I think the question is really, "enough for what". I'm sympathetic to the use case, but I think that we may be able to get by with something more limited until we have more data indicating that more instructions would be enough (that word again!) of a win that we should standardize them. Three points:

Firstly, note that string.eq is inherently faster for its use case than computing lexicographic sort order; for different-length strings, we know immediately that they are unequal, but we don't know their order until examining their contents. (Of course optimizing compilers could recover the == 0 pattern but it's probably best for this proposal to include more predictable primitives.)

Secondly, I think there may be OK MVP solutions. Just trying to put myself in your shoes here -- If I were implementing a compiler for a language that required lexicographic ordering and I knew that I were targetting the web, I would implement an MVP string.ord by calling out to JS. Easy to implement and runs fast.
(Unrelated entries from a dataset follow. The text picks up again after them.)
-- ==== Sys2Proof/Laws/Holds/Profile.lean ====
section
/-! SUPPORT. The operations of Machine/Profile.lean carry `Dev.Holds`. -/

namespace Sys2Proof.Machine

set_option linter.unusedTactic false
set_option linter.unreachableTactic false

theorem Dev.stageTable_holds {kp : Keep} {d : Dev} (hk : d.Holds kp) (table addr : Nat) (bs : List Byte) : (d.stageTable table addr bs).Holds kp := by
  unfold Dev.stageTable; repeat' (with_reducible first | assumption | lift_lets -underBinder | fail_if_no_progress (apply holds_upd <;> try rfl) | rfl | intro _)

theorem Dev.clampField_holds {kp : Keep} {d : Dev} (hk : d.Holds kp) (table base lo hi : Nat) (f : TableField) : (d.clampField table base lo hi f).Holds kp := by
  unfold Dev.clampField; repeat' (with_reducible first | assumption | lift_lets -underBinder | (intro x; refine (fun (hx : Dev.Holds kp x) => ?_) ?_; on_goal 2 => unfold x) | apply Dev.trim_holds | apply Dev.stageTable_holds | apply holds_ite | intro _ | split | dsimp +zetaDelta only)

theorem Dev.recompute_holds {kp : Keep} {d : Dev} (hk : d.Holds kp) (table addr : Nat) (crc group shown : Nat) (seen : Bool) : (d.recompute table addr crc group shown seen).Holds kp := by
  unfold Dev.recompute; repeat' (with_reducible first | assumption | lift_lets -underBinder | (intro x; refine (fun (hx : Dev.Holds kp x) => ?_) ?_; on_goal 2 => unfold x) | apply Dev.stageTable_holds | apply Dev.trim_holds | apply holds_ite | intro _ | split | dsimp +zetaDelta only)

theorem Dev.settleRecord_holds {kp : Keep} {d : Dev} (hk : d.Holds kp) (table base lo hi : Nat) : (d.settleRecord table base lo hi).Holds kp := by
  unfold Dev.settleRecord; repeat' (with_reducible first | assumption | refine holds_foldl (fun _ _ _ => ?_) _ ?_ | refine holds_foldl_snd (fun _ _ _ => ?_) _ ?_ | lift_lets -underBinder | (intro x; refine (fun (hx : Dev.Holds kp x) => ?_) ?_; on_goal 2 => unfold x) | apply Dev.clampField_holds | apply Dev.stageTable_holds | apply Dev.recompute_holds | apply holds_ite | fail_if_no_progress (apply holds_upd <;> try rfl) | rfl | intro _ | split | dsimp +zetaDelta only)

theorem Dev.settleRecords_holds {kp : Keep} {d : Dev} (hk : d.Holds kp) (table addr n : Nat) : (d.settleRecords table addr n).Holds kp := by
  unfold Dev.settleRecords; repeat' (with_reducible first | assumption | refine holds_foldl (fun _ _ _ => ?_) _ ?_ | refine holds_foldl_snd (fun _ _ _ => ?_) _ ?_ | lift_lets -underBinder | (intro x; refine (fun (hx : Dev.Holds kp x) => ?_) ?_; on_goal 2 => unfold x) | apply Dev.settleRecord_holds | apply holds_ite | intro _ | split | dsimp +zetaDelta only)

theorem Dev.settlePlank_holds {kp : Keep} {d : Dev} (hk : d.Holds kp) (table addr n : Nat) : (d.settlePlank table addr n).Holds kp := by
  unfold Dev.settlePlank; repeat' (with_reducible first | assumption | lift_lets -underBinder | (intro x; refine (fun (hx : Dev.Holds kp x) => ?_) ?_; on_goal 2 => unfold x) | apply Dev.recompute_holds | apply holds_ite | intro _ | split | dsimp +zetaDelta only)

theorem Dev.settleRunout_holds {kp : Keep} {d : Dev} (hk : d.Holds kp) (table addr n : Nat) : (d.settleRunout table addr n).Holds kp := by
  unfold Dev.settleRunout; repeat' (with_reducible first | assumption | refine holds_foldl (fun _ _ _ => ?_) _ ?_ | refine holds_foldl_snd (fun _ _ _ => ?_) _ ?_ | lift_lets -underBinder | (intro x; refine (fun (hx : Dev.Holds kp x) => ?_) ?_; on_goal 2 => unfold x) | apply Dev.recompute_holds | apply holds_ite | intro _ | split | dsimp +zetaDelta only)

theorem Dev.tableWrite_holds {kp : Keep} {d : Dev} (hk : d.Holds kp) (p : Packet) : (d.tableWrite p).2.Holds kp := by
  unfold Dev.tableWrite; repeat' (with_reducible first | assumption | lift_lets -underBinder | (intro x; refine (fun (hx : Dev.Holds kp x) => ?_) ?_; on_goal 2 => unfold x) | apply Dev.stageTable_holds | apply Dev.settlePlank_holds | apply Dev.settleRunout_holds | apply Dev.settleRecords_holds | apply holds_ite | fail_if_no_progress (apply holds_upd <;> try rfl) | rfl | intro _ | split | dsimp +zetaDelta only)

theorem Dev.tableRead_holds {kp : Keep} {d : Dev} (hk : d.Holds kp) (p : Packet) : (d.tableRead p).2.Holds kp := by
  unfold Dev.tableRead; repeat' (with_reducible first | assumption | lift_lets -underBinder | (intro x; refine (fun (hx : Dev.Holds kp x) => ?_) ?_; on_goal 2 => unfold x) | apply holds_ite | fail_if_no_progress (apply holds_upd <;> try rfl) | rfl | intro _ | split | dsimp +zetaDelta only)

theorem stageMicro_holds {kp : Keep} (a : Act) (n : Nat) : ∀ {d : Dev} (_ : d.Holds kp) (word : Nat) (ws : List Word),
    (stageMicro d a n word ws).Holds kp := by
  induction n with
  | zero => intro d hk word ws; unfold stageMicro; exact hk
  | succ n ih =>
    intro d hk word ws
    unfold stageMicro
    split
    · exact hk
    · exact hk
    · rename_i e _; cases e; exact ih (Dev.stageCst_holds hk _ _ _) _ _

theorem Dev.cstPacket_holds {kp : Keep} {d : Dev} (hk : d.Holds kp) (p : Packet) : (d.cstPacket p).2.Holds kp := by
  unfold Dev.cstPacket; repeat' (with_reducible first | assumption | lift_lets -underBinder | (intro x; refine (fun (hx : Dev.Holds kp x) => ?_) ?_; on_goal 2 => unfold x) | apply stageMicro_holds | apply holds_ite | intro _ | split | dsimp +zetaDelta only)

theorem Dev.loadPacket_holds {kp : Keep} {d : Dev} (hk : d.Holds kp) (hc : kp.cells = none) (hr : kp.recs = none) (who : Requester) (p : Packet) (o : FabricObs) : (d.loadPacket who p o).2.Holds kp := by
  unfold Dev.loadPacket; repeat' (with_reducible first | assumption | lift_lets -underBinder | apply Dev.regWrite_holds | apply Dev.regBatch_holds | apply Dev.tableWrite_holds | apply Dev.cstPacket_holds | fail_if_no_progress (apply holds_upd <;> try rfl) | rfl | intro _ | split)

theorem Dev.loadPackets_holds {kp : Keep} (hc : kp.cells = none) (hr : kp.recs = none) (x1 : List (List Word)) : ∀ {d : Dev} (hk : d.Holds kp) (who : Requester) (holder : Nat) (o : FabricObs) (x0 : Nat), (d.loadPackets who holder o x0 x1).2.Holds kp := by
  induction x1 with
  | nil =>
    intro d hk who holder o x0; unfold Dev.loadPackets; repeat' (with_reducible first | assumption | lift_lets -underBinder | (intro x; refine (fun (hx : Dev.Holds kp x) => ?_) ?_; on_goal 2 => unfold x) | apply ih | apply Dev.loadPacket_holds | apply holds_ite | fail_if_no_progress (apply holds_upd <;> try rfl) | rfl | intro _ | split | dsimp +zetaDelta only)
  | cons y ys ih =>
    intro d hk who holder o x0; unfold Dev.loadPackets; repeat' (with_reducible first | assumption | lift_lets -underBinder | (intro x; refine (fun (hx : Dev.Holds kp x) => ?_) ?_; on_goal 2 => unfold x) | apply ih | apply Dev.loadPacket_holds | apply holds_ite | fail_if_no_progress (apply holds_upd <;> try rfl) | rfl | intro _ | split | dsimp +zetaDelta only)

theorem Dev.declare_holds {kp : Keep} {d : Dev} (hk : d.Holds kp) (x : ProfileDecl) : (d.declare x).Holds kp := by
  unfold Dev.declare; repeat' (with_reducible first | assumption | lift_lets -underBinder | (intro x; refine (fun (hx : Dev.Holds kp x) => ?_) ?_; on_goal 2 => unfold x) | fail_if_no_progress (apply holds_upd <;> try rfl) | rfl | intro _ | dsimp +zetaDelta only)

theorem Dev.failLoad_holds {kp : Keep} {d old : Dev} (hk : d.Holds kp) (hkold : old.Holds kp) (status : Nat) : (d.failLoad old status).Holds kp := by
  unfold Dev.failLoad; repeat' (with_reducible first | assumption | lift_lets -underBinder | (intro x; refine (fun (hx : Dev.Holds kp x) => ?_) ?_; on_goal 2 => unfold x) | apply Dev.discard_holds | apply Dev.setF_holds | apply holds_ite | fail_if_no_progress (apply holds_upd <;> try rfl) | rfl | intro _ | split | dsimp +zetaDelta only)

theorem Dev.loadProfile_holds {kp : Keep} {d : Dev} (hk : d.Holds kp) (hc : kp.cells = none) (hr : kp.recs = none) (who : Requester) (holder : Nat) (body : List Byte) (x : ProfileDecl) (o : FabricObs) : (d.loadProfile who holder body x o).2.Holds kp := by
  unfold Dev.loadProfile; repeat' (with_reducible first | assumption | lift_lets -underBinder | (intro x; refine (fun (hx : Dev.Holds kp x) => ?_) ?_; on_goal 2 => unfold x) | apply Dev.loadPackets_holds | apply Dev.declare_holds | apply Dev.failLoad_holds | apply Dev.setF_holds | apply Dev.commit_holds | apply holds_ite | fail_if_no_progress (apply holds_upd <;> try rfl) | rfl | intro _ | split | dsimp +zetaDelta only)

end Sys2Proof.Machine
end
If I wanted to polyfill in wasm based on the existing stringref MVP, I'd probably call out to an internal helper that makes two iterator views and implements the ordering. I think it's reasonable to hope that escape analysis at the optimizing compiler tier would eventually eliminate the iterator allocations, if iterator view performance ever became a priority. Or, to avoid allocation, I might encode WTF-8 to linear memory (or a cached i8 array) and use memcmp, if that's already part of the runtime.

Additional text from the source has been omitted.